PROBLEM STATEMENT:
In the listing below, the answer starts at the line that has "if m.hops = 0 then d.count RXL_HOPS_DROP" and stops after the line that has "let inst := bx (wd w 2) 21 10"; please repeat that part exactly and nothing more.
(PROVIDED ENTRIES begins)
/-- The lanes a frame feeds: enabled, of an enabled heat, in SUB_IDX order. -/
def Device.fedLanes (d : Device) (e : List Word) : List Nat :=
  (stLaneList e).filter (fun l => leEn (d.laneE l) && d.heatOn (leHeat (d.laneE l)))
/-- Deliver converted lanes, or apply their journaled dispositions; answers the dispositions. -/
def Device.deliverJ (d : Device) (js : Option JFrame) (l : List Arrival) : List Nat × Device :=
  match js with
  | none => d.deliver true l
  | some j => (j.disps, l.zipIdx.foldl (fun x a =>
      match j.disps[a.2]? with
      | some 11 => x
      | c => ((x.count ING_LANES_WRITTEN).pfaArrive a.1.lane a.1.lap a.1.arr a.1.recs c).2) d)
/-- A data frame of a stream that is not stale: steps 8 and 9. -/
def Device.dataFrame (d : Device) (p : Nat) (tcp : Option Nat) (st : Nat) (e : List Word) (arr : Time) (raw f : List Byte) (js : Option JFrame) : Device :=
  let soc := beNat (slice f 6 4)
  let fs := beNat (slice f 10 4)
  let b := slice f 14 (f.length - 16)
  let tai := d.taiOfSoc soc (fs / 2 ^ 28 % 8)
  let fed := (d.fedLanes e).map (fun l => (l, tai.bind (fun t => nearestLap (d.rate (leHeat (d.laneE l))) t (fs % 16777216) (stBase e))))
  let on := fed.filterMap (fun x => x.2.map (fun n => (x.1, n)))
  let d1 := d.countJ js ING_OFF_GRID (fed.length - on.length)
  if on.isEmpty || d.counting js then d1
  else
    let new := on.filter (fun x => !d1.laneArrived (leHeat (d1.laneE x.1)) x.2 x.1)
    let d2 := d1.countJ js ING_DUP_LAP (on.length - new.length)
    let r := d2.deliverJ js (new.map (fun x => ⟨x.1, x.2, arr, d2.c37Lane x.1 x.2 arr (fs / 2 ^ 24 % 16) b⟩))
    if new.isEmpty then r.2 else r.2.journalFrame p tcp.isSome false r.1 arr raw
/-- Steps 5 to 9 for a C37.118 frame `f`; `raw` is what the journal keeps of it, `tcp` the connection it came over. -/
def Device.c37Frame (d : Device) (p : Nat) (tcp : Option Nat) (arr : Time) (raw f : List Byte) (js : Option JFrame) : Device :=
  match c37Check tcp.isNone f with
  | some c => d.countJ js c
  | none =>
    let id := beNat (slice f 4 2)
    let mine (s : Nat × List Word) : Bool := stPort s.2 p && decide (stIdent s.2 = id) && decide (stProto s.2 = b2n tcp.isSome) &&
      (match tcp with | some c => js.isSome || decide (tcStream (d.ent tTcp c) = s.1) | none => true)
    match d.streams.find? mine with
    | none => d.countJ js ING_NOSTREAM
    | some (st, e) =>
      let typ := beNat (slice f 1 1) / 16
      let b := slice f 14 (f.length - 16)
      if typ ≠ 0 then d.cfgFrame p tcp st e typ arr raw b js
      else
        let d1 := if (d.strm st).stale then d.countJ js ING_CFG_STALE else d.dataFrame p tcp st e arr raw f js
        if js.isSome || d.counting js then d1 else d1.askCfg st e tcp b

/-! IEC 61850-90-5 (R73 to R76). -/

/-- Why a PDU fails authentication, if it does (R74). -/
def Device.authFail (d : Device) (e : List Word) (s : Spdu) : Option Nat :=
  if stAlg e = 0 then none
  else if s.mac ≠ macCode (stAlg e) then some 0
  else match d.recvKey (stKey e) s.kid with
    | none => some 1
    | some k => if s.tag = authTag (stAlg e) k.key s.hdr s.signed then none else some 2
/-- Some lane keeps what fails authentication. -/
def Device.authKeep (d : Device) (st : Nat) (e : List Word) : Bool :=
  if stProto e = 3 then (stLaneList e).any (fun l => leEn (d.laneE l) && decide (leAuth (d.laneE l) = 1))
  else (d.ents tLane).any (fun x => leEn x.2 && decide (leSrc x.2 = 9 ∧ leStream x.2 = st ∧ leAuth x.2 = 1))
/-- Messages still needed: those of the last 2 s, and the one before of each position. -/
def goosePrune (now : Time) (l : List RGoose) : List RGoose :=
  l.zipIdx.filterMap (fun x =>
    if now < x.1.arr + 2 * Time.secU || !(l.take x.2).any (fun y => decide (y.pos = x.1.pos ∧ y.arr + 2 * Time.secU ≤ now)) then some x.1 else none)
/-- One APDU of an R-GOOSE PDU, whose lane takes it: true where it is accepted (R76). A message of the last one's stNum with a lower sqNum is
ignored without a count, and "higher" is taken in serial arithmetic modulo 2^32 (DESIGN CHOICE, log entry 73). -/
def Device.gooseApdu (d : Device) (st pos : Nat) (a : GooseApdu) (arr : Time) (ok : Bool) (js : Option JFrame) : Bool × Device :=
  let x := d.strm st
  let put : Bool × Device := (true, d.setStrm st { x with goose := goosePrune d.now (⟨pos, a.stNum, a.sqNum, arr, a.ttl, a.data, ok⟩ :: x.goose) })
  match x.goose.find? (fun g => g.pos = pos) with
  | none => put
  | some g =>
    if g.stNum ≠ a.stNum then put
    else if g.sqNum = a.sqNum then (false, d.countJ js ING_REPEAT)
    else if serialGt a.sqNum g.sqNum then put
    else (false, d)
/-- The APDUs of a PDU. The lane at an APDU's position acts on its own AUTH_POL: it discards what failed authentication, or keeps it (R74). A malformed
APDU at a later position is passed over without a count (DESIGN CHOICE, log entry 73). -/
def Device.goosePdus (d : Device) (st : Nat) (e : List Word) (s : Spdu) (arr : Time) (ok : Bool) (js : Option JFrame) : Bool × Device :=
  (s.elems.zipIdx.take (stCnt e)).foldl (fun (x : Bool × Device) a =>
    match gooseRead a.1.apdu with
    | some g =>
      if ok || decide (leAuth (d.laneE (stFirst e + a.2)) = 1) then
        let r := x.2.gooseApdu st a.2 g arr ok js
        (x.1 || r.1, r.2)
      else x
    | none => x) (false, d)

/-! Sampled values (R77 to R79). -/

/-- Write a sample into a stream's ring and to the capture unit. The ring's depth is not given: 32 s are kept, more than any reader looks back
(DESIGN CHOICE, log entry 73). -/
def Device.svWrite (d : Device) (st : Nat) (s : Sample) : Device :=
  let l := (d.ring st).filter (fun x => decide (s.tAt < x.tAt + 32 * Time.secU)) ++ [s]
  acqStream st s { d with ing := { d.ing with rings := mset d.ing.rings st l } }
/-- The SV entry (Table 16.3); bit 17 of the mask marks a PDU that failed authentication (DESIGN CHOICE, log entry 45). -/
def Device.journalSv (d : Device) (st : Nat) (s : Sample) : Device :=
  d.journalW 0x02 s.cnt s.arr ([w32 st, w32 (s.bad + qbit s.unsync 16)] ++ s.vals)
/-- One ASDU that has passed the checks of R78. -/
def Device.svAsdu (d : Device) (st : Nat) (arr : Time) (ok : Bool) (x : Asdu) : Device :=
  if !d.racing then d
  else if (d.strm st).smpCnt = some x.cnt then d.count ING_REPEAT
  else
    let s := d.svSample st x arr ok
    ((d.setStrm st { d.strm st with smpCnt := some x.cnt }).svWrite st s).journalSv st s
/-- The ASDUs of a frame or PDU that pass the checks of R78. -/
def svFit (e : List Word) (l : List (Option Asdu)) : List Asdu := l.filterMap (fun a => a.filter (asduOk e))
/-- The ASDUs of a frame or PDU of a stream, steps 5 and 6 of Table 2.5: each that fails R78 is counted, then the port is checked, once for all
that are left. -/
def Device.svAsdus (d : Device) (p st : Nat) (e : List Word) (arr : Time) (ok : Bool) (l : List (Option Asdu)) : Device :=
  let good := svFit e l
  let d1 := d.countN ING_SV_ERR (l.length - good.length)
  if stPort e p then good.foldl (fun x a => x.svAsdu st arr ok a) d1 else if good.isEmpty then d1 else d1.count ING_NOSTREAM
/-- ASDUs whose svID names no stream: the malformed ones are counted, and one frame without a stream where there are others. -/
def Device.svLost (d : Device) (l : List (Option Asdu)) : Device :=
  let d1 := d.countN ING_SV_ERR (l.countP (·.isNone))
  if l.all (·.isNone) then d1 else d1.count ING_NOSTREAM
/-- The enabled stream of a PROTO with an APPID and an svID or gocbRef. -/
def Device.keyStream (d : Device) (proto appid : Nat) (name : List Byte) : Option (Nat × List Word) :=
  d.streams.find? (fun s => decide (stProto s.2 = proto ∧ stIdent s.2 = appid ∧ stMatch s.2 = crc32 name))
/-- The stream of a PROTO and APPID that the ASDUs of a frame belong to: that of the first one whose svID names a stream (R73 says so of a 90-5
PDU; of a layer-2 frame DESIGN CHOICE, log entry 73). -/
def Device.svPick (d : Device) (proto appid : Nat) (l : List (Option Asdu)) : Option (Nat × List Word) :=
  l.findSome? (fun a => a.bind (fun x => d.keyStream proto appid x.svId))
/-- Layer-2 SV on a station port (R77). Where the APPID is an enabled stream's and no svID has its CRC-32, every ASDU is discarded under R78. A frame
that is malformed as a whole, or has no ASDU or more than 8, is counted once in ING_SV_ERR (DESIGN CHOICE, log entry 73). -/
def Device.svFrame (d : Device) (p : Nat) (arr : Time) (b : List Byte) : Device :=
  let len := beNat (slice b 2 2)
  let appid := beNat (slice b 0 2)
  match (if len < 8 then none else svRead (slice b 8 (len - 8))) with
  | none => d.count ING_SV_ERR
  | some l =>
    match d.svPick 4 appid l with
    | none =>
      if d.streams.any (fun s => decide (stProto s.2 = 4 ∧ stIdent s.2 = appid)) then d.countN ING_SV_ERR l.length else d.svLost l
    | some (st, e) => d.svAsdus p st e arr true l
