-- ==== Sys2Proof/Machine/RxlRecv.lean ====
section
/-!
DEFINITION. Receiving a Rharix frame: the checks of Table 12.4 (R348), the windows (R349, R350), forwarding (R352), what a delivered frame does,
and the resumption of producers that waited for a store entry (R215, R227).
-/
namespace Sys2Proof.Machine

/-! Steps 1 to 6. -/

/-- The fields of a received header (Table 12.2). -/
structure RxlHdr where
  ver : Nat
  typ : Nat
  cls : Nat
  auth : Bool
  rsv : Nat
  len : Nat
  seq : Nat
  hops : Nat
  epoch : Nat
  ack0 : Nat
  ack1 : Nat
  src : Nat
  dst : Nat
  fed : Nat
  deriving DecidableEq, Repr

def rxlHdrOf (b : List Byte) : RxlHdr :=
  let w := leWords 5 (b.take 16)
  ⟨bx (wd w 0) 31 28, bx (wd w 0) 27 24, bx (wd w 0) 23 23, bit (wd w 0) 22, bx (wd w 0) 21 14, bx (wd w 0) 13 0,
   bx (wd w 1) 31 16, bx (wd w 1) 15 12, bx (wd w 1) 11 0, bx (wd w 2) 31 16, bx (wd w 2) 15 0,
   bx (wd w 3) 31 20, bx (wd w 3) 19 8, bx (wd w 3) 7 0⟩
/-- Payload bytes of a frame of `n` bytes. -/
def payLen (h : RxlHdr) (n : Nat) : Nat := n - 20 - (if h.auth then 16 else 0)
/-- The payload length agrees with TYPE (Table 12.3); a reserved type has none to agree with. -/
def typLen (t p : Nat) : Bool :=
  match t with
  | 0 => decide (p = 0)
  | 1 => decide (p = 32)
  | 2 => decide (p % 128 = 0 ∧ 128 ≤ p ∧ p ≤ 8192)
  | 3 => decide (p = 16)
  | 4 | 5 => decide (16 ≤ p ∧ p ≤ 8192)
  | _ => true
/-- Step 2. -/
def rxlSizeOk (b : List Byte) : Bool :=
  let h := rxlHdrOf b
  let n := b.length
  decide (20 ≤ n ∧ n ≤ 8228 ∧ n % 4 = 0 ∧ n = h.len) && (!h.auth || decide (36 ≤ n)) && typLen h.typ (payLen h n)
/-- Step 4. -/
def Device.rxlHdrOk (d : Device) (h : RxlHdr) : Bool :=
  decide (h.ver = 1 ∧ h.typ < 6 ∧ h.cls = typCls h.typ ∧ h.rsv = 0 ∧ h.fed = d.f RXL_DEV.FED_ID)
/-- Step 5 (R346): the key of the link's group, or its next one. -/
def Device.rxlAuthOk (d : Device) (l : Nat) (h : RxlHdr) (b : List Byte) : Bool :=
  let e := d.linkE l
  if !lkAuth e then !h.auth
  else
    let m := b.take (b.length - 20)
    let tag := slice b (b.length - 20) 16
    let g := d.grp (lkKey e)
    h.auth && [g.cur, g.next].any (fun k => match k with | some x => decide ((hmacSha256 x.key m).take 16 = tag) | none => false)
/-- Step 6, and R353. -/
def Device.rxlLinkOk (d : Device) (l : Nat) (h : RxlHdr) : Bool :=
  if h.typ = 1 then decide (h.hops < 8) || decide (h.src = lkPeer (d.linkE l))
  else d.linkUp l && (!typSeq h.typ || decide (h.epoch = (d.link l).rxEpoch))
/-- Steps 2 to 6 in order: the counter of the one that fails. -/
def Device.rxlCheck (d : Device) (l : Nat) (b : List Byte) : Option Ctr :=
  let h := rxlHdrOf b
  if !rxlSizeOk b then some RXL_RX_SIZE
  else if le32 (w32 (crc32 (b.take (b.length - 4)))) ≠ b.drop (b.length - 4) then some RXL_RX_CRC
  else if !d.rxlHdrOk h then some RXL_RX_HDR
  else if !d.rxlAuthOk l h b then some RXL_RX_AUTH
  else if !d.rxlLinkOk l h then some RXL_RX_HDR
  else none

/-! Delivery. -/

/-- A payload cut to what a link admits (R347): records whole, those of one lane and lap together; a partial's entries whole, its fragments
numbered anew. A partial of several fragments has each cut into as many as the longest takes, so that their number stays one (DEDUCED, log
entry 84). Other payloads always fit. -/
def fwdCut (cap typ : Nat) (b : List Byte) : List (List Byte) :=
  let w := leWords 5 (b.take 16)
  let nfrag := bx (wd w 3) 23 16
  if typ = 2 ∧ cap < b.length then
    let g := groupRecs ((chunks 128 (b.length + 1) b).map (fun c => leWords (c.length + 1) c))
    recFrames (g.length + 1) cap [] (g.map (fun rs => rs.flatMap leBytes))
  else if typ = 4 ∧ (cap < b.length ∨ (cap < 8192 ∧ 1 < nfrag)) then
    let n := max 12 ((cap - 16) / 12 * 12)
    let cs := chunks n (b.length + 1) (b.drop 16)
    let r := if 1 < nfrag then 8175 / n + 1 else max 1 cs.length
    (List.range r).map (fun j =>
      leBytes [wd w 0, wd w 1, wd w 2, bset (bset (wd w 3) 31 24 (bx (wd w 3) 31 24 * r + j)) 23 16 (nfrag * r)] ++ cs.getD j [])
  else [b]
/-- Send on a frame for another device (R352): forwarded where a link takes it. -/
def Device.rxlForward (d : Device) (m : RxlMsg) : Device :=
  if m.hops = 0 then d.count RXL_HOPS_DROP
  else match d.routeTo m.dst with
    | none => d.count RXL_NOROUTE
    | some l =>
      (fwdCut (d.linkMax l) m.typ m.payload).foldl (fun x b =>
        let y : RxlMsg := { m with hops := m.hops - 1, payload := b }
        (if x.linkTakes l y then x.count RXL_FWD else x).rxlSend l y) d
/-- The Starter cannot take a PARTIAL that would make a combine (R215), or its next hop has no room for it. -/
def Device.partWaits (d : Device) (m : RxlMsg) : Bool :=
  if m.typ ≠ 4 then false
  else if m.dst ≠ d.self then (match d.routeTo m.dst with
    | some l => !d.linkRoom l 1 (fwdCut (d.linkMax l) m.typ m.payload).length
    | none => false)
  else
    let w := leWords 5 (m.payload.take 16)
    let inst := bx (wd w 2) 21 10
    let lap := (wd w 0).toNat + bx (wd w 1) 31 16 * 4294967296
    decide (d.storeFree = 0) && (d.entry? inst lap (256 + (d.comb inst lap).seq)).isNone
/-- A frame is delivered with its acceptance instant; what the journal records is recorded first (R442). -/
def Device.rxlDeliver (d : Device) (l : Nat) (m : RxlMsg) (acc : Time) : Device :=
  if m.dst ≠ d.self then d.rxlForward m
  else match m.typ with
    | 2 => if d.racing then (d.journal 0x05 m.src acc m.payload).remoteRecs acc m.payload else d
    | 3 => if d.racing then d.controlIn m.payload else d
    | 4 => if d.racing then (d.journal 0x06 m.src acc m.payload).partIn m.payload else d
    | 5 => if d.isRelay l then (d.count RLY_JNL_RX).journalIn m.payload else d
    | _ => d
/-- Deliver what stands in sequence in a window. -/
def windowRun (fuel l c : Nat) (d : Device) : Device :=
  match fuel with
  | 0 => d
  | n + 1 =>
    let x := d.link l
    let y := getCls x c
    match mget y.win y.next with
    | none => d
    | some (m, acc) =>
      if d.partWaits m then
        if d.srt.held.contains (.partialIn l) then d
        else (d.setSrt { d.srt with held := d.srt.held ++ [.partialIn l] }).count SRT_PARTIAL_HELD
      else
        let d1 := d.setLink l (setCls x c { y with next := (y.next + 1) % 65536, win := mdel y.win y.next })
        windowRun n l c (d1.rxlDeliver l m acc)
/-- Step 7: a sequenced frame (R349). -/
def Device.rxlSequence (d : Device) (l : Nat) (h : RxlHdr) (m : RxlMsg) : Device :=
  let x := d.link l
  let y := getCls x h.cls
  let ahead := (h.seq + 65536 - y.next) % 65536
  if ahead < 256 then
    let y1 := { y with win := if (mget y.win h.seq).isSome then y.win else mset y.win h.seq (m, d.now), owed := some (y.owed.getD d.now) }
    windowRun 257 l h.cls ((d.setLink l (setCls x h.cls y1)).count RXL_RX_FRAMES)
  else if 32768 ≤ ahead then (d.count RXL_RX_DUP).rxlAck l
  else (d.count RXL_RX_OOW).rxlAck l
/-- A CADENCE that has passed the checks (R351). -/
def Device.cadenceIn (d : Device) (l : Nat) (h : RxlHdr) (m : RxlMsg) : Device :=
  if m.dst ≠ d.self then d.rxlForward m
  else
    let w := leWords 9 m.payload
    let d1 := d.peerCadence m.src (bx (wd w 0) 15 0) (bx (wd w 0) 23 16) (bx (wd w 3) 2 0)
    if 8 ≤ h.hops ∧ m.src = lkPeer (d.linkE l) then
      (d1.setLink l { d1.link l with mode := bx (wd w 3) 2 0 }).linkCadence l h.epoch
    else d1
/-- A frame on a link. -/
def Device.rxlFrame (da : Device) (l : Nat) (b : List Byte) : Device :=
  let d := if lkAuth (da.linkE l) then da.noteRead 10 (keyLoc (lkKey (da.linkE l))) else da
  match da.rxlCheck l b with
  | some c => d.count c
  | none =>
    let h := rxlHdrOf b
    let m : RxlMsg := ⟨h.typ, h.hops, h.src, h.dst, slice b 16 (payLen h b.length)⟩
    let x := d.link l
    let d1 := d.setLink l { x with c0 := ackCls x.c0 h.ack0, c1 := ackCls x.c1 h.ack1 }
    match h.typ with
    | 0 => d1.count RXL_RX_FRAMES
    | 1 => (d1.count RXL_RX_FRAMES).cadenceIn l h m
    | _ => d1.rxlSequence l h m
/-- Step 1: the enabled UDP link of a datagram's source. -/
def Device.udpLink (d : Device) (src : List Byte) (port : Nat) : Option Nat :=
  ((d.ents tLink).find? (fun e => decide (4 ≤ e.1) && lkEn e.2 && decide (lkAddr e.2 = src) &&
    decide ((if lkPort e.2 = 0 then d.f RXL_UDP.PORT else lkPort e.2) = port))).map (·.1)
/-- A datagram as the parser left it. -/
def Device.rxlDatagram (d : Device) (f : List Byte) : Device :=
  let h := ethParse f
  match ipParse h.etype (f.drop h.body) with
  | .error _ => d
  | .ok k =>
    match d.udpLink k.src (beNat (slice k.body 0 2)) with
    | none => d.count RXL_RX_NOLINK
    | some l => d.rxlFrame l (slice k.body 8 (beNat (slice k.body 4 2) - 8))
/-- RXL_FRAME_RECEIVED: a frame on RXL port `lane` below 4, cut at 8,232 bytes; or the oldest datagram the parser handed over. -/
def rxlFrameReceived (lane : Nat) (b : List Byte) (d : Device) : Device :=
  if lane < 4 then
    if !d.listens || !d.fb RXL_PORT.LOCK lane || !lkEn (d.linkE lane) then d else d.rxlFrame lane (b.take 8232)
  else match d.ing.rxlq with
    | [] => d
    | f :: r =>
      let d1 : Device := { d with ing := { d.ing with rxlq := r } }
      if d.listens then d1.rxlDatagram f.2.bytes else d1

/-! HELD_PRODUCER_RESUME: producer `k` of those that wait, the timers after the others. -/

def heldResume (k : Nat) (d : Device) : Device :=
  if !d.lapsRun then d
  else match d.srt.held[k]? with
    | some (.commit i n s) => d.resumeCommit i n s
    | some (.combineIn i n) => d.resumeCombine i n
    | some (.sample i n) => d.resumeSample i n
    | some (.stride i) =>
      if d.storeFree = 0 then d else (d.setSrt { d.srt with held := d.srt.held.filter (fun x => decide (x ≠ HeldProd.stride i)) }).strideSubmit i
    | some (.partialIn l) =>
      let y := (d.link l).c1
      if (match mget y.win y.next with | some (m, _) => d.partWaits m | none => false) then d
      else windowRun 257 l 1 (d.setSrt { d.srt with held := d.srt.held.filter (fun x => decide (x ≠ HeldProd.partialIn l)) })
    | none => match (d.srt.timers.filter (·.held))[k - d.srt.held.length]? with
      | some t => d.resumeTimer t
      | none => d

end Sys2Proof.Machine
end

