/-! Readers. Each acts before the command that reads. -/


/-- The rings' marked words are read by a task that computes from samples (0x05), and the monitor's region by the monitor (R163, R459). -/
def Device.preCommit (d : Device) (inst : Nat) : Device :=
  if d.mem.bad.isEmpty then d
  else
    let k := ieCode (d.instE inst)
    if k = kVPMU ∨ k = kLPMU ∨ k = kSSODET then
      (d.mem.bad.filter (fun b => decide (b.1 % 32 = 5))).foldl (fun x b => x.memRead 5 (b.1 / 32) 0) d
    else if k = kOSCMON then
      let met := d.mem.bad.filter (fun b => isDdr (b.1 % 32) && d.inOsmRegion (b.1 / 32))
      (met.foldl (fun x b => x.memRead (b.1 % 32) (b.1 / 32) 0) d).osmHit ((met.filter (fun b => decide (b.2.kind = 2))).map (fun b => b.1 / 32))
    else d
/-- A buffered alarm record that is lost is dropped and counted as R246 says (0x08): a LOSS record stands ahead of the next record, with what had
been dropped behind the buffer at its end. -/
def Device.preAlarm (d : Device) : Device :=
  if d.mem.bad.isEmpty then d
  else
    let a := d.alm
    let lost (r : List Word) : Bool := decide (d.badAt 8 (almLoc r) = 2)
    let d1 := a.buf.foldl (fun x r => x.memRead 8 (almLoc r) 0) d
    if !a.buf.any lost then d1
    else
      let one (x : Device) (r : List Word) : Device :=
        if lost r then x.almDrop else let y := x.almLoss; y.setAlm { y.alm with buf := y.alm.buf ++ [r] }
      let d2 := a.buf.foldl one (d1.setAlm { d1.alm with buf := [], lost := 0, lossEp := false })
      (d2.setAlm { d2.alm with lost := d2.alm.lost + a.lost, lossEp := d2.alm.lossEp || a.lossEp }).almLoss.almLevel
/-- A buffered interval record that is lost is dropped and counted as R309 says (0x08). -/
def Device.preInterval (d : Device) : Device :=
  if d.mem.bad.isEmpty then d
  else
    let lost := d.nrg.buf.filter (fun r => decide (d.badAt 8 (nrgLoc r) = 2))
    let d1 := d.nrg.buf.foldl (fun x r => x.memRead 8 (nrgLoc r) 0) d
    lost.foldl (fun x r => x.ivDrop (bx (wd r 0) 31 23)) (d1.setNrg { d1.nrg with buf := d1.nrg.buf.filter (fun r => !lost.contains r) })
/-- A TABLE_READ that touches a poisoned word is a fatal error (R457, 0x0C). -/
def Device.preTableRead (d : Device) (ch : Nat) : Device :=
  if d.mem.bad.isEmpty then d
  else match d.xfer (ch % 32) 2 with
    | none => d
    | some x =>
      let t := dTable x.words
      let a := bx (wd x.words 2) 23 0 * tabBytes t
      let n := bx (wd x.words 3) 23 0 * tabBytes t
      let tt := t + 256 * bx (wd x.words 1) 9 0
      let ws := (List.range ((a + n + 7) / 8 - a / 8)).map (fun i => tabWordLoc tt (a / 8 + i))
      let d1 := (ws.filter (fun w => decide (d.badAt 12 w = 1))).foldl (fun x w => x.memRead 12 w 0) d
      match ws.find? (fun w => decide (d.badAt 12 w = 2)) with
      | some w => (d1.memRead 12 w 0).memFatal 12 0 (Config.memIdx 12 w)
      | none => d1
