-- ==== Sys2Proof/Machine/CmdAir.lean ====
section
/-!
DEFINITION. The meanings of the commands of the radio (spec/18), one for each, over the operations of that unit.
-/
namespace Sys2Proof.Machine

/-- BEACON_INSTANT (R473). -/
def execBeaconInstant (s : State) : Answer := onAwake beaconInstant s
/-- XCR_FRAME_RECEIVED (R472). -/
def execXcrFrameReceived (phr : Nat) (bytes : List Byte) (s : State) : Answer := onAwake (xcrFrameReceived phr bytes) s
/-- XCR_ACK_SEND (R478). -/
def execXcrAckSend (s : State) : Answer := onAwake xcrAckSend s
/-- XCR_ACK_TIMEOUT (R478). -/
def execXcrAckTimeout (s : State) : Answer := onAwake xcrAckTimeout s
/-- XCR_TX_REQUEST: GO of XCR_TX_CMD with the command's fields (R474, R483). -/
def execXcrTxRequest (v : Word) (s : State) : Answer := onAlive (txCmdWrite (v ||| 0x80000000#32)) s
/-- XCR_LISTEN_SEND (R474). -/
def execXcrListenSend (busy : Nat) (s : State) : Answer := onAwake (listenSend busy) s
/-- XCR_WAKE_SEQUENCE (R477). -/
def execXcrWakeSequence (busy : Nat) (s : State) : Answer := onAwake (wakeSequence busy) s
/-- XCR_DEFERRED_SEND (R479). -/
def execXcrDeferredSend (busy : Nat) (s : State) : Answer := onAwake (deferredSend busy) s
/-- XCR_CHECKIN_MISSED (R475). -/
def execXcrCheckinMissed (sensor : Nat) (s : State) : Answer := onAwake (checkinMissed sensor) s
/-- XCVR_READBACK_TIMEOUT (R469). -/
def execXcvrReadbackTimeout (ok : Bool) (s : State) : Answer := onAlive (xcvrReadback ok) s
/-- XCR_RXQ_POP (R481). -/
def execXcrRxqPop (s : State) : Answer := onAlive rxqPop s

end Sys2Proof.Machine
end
(PROVIDED ENTRIES ends)
RESPONSE TO THE EXERCISE:
  if m.hops = 0 then d.count RXL_HOPS_DROP
  else match d.routeTo m.dst with
    | none => d.count RXL_NOROUTE
    | some l =>
      (fwdCut (d.linkMax l) m.typ m.payload).foldl (fun x b =>
        let y : RxlMsg := { m with hops := m.hops - 1, payload := b }
        (if x.linkTakes l y then x.count RXL_FWD else x).rxlSend l y) d
/-- The Starter cannot take a PARTIAL that would make a combine (R215), or its next hop has no room for it. -/
def Device.partWaits (d : Device) (m : RxlMsg) : Bool :=
  if m.typ ≠ 4 then false
  else if m.dst ≠ d.self then (match d.routeTo m.dst with
    | some l => !d.linkRoom l 1 (fwdCut (d.linkMax l) m.typ m.payload).length
    | none => false)
  else
    let w := leWords 5 (m.payload.take 16)
    let inst := bx (wd w 2) 21 10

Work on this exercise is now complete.